Thoughts On Trousergate
Hindrocket at Power Line posts his assessment (at this early stage) of what Sandy Bereger was doing with those purloined papers. First of all, it's clear he knew exactly what he was doing. He knew how to handle classified documents and he knew he shouldn't remove them from the National Archives (hence, the new style of baggy pants and big socks). He pilfered the papers for a reason, and he took a great risk doing so.

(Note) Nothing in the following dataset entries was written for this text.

theorem startTimeBase_same : ∀ a0, Same 1101659111433 a0 (startTimeBase a0) := by
  intro a0
  unfold startTimeBase
  repeat' (first | with_reducible exact Same.refl _ | with_reducible refine Same.ite ?_ ?_ | with_reducible refine (noteTime_same _ _ _).step rfl ?_ | with_reducible refine (raiseVector_same _ _).step rfl ?_ | intro _ | with_reducible refine Same.tb rfl ?_ | with_reducible refine Same.update rfl ?_ ?_ | exact Fits.mk (fun c h => by cases c <;> first | exact absurd h (by decide) | with_reducible exact rfl))

theorem restoreRtc_same : ∀ a0, Same 138512695296 a0 (restoreRtc a0) := by
  intro a0
  unfold restoreRtc
  repeat' (first | with_reducible exact Same.refl _ | with_reducible refine Same.ite ?_ ?_ | intro _ | with_reducible refine Same.rtc rfl ?_ | with_reducible refine Same.nor rfl ?_ | with_reducible refine Same.update rfl ?_ ?_ | exact Fits.mk (fun c h => by cases c <;> first | exact absurd h (by decide) | with_reducible exact rfl))

theorem bootTrained_same : ∀ a0 a1, Same 1205275197441 a1 (bootTrained a0 a1) := by
  intro a0 a1
  unfold bootTrained
  repeat' (first | with_reducible exact Same.refl _ | with_reducible refine Same.ite ?_ ?_ | with_reducible refine (notePower_same _ _ _ _).step rfl ?_ | intro _ | refine Same.snd (by assumption) ?_ | refine Same.fst (by assumption) ?_ | refine Same.snd2 (by assumption) ?_ | refine Same.snd3 (by assumption) ?_ | with_reducible refine Same.cas rfl ?_ | with_reducible refine Same.update rfl ?_ ?_ | exact Fits.mk (fun c h => by cases c <;> first | exact absurd h (by decide) | with_reducible exact rfl))

theorem bootCert_same : ∀ a0 a1, Same 1102061764609 a1 (bootCert a0 a1) := by
  intro a0 a1
  unfold bootCert
  repeat' (first | with_reducible exact Same.refl _ | with_reducible refine Same.ite ?_ ?_ | with_reducible refine (noteGate_same _ _ _ _ _ _).step rfl ?_ | intro _ | refine Same.snd (by assumption) ?_ | refine Same.fst (by assumption) ?_ | refine Same.snd2 (by assumption) ?_ | refine Same.snd3 (by assumption) ?_ | with_reducible refine Same.update rfl ?_ ?_ | exact Fits.mk (fun c h => by cases c <;> first | exact absurd h (by decide) | with_reducible exact rfl))

theorem bootNotes_same : ∀ a0 a1, Same 1101659111425 a1 (bootNotes a0 a1) := by
  intro a0 a1
  unfold bootNotes
  repeat' (first | with_reducible exact Same.refl _ | with_reducible refine Same.ite ?_ ?_ | with_reducible refine (notePower_same _ _ _ _).step rfl ?_ | intro _ | refine Same.snd (by assumption) ?_ | refine Same.fst (by assumption) ?_ | refine Same.snd2 (by assumption) ?_ | refine Same.snd3 (by assumption) ?_ | with_reducible refine Same.rcd rfl ?_ | with_reducible refine Same.update rfl ?_ ?_ | exact Fits.mk (fun c h => by cases c <;> first | exact absurd h (by decide) | with_reducible exact rfl))

theorem execBootComplete_same : ∀ a0 a1, Within 1344191627919 (execBootComplete a0 a1) a1 := by
  intro a0 a1
  unfold execBootComplete
  repeat' (first | with_reducible exact Same.refl _ | with_reducible refine Same.ite ?_ ?_ | with_reducible refine within_ite ?_ ?_ | with_reducible refine within_done ?_ | with_reducible refine (bootCert_same _ _).step rfl ?_ | with_reducible refine (bootNotes_same _ _).step rfl ?_ | with_reducible refine (bootTrained_same _ _).step rfl ?_ | with_reducible refine (drainReplies_same _).step rfl ?_ | with_reducible refine (loadConfig_same _).step rfl ?_ | with_reducible refine (loadPairKey_same _).step rfl ?_ | with_reducible refine (notePower_same _ _ _ _).step rfl ?_ | with_reducible refine (readyPin_same _).step rfl ?_ | with_reducible refine (restoreRtc_same _).step rfl ?_ | with_reducible refine (setAttempts_same _ _ _).step rfl ?_ | with_reducible refine (startTimeBase_same _).step rfl ?_ | intro _ | split | (dsimp only; split) | refine Same.snd (by assumption) ?_ | refine Same.fst (by assumption) ?_ | refine Same.snd2 (by assumption) ?_ | refine Same.snd3 (by assumption) ?_ | with_reducible refine Same.pins rfl ?_ | with_reducible refine Same.update rfl ?_ ?_ | exact Fits.mk (fun c h => by cases c <;> first | exact absurd h (by decide) | with_reducible exact rfl))

theorem execBootWatchdog_same : ∀ a0, Within 3547642986495 (execBootWatchdog a0) a0 := by
  intro a0
  unfold execBootWatchdog
  repeat' (first | with_reducible exact Same.refl _ | with_reducible refine Same.ite ?_ ?_ | with_reducible refine within_ite ?_ ?_ | with_reducible refine within_done ?_ | with_reducible refine (startBoot_same _ _).step rfl ?_ | intro _ | refine Same.snd (by assumption) ?_ | refine Same.fst (by assumption) ?_ | refine Same.snd2 (by assumption) ?_ | refine Same.snd3 (by assumption) ?_)

theorem loseRetained_same : ∀ a0, Same 141062832128 a0 (loseRetained a0) := by
  intro a0
  unfold loseRetained
  repeat' (first | with_reducible exact Same.refl _ | intro _ | with_reducible refine Same.rtc rfl ?_ | with_reducible refine Same.rcd rfl ?_ | with_reducible refine Same.nor rfl ?_ | with_reducible refine Same.update rfl ?_ ?_ | exact Fits.mk (fun c h => by cases c <;> first | exact absurd h (by decide) | with_reducible exact rfl))

theorem execVinGood_same : ∀ a0 a1, Within 3547642986495 (execVinGood a0 a1) a1 := by
  intro a0 a1
  unfold execVinGood
  repeat' (first | with_reducible exact Same.refl _ | with_reducible refine Same.ite ?_ ?_ | with_reducible refine within_ite ?_ ?_ | with_reducible refine within_done ?_ | with_reducible refine (powerCycle_same _).step rfl ?_ | with_reducible refine (readyPin_same _).step rfl ?_ | with_reducible refine (recSummary_same _).step rfl ?_ | with_reducible refine (resetMain_same _ _ _).step rfl ?_ | with_reducible refine (tryBoot_same _ _).step rfl ?_ | intro _ | refine Same.snd (by assumption) ?_ | refine Same.fst (by assumption) ?_ | refine Same.snd2 (by assumption) ?_ | refine Same.snd3 (by assumption) ?_ | with_reducible refine Same.pins rfl ?_ | with_reducible refine Same.rtc rfl ?_ | with_reducible refine Same.rcd rfl ?_ | with_reducible refine Same.update rfl ?_ ?_ | exact Fits.mk (fun c h => by cases c <;> first | exact absurd h (by decide) | with_reducible exact rfl))

theorem execVinBelow9v_same : ∀ a0, Within 1202993512450 (execVinBelow9v a0) a0 := by
  intro a0
  unfold execVinBelow9v
  repeat' (first | with_reducible exact Same.refl _ | with_reducible refine within_done ?_ | with_reducible refine (mainCut_same _ _).step rfl ?_ | intro _ | split | (dsimp only; split) | refine Same.snd (by assumption) ?_ | refine Same.fst (by assumption) ?_ | refine Same.snd2 (by assumption) ?_ | refine Same.snd3 (by assumption) ?_ | with_reducible refine Same.update rfl ?_ ?_ | exact Fits.mk (fun c h => by cases c <;> first | exact absurd h (by decide) | with_reducible exact rfl))

theorem execVinBelow7v_same : ∀ a0, Within 1343653691394 (execVinBelow7v a0) a0 := by
  intro a0
  unfold execVinBelow7v
  repeat' (first | with_reducible exact Same.refl _ | with_reducible refine Same.ite ?_ ?_ | with_reducible refine within_ite ?_ ?_ | with_reducible refine within_done ?_ | with_reducible refine (loseRetained_same _).step rfl ?_ | with_reducible refine (loseStaged_same _).step rfl ?_ | with_reducible refine (mainCut_same _ _).step rfl ?_ | intro _ | refine Same.snd (by assumption) ?_ | refine Same.fst (by assumption) ?_ | refine Same.snd2 (by assumption) ?_ | refine Same.snd3 (by assumption) ?_ | with_reducible refine Same.update rfl ?_ ?_ | exact Fits.mk (fun c h => by cases c <;> first | exact absurd h (by decide) | with_reducible exact rfl))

The only motive I can imagine that would lead Berger to take the immense risk of stealing classified documents out of the National Archives is that they contain information that is extremely damaging to him and to the Clinton administration. While the timing is not entirely clear from press accounts, it appears that Berger purloined the documents last year. I haven't been able to pin down the exact timing of the Sept. 11 Commission's investigation, but it seems reasonable to conclude that Berger wanted to get the documents in question out of the Archives before the Commission discovered them. This would make sense only if they were extremely damaging not only to the Clinton administration, but to Berger personally. Of course, given Berger's role as National Security Advisor, any serious default in the Clinton administration's response to terrorist threats would have reflected badly on him. The millenium bomber is an obvious example, but the documents may have related to Clinton's decision not to capture Osama bin Laden, or many other matters.
Some ancillary theories come to my mind. Did President Clinton have any part in Berger retrieving the documents? "Hey, Sandy, old buddy, there's some stuff in there that would be knida embarrassing for me - and for you, too, of course. I wonder if there's anything we can do 'bout that?" The former President certainly doesn't seem too concerned about the loss of classified materials, information that might be critical to our future national security. Which brings me to my second thought, Democrats, in general, seem to have a low view of national security. On the list of priorities I'd say it falls below re-election (everything is below re-election on the priority list), a woman's right to choose, campaign cash, the "environment", and trashing traditional values.

I'll leave you with Hindrocket's prediction (which is right on):
This matter will drop, as the mainstream press will prefer not to pursue it. Berger's effort to frustrate the historical record will, I suspect, be successful. But he will pay a price: he will never be Secretary of State.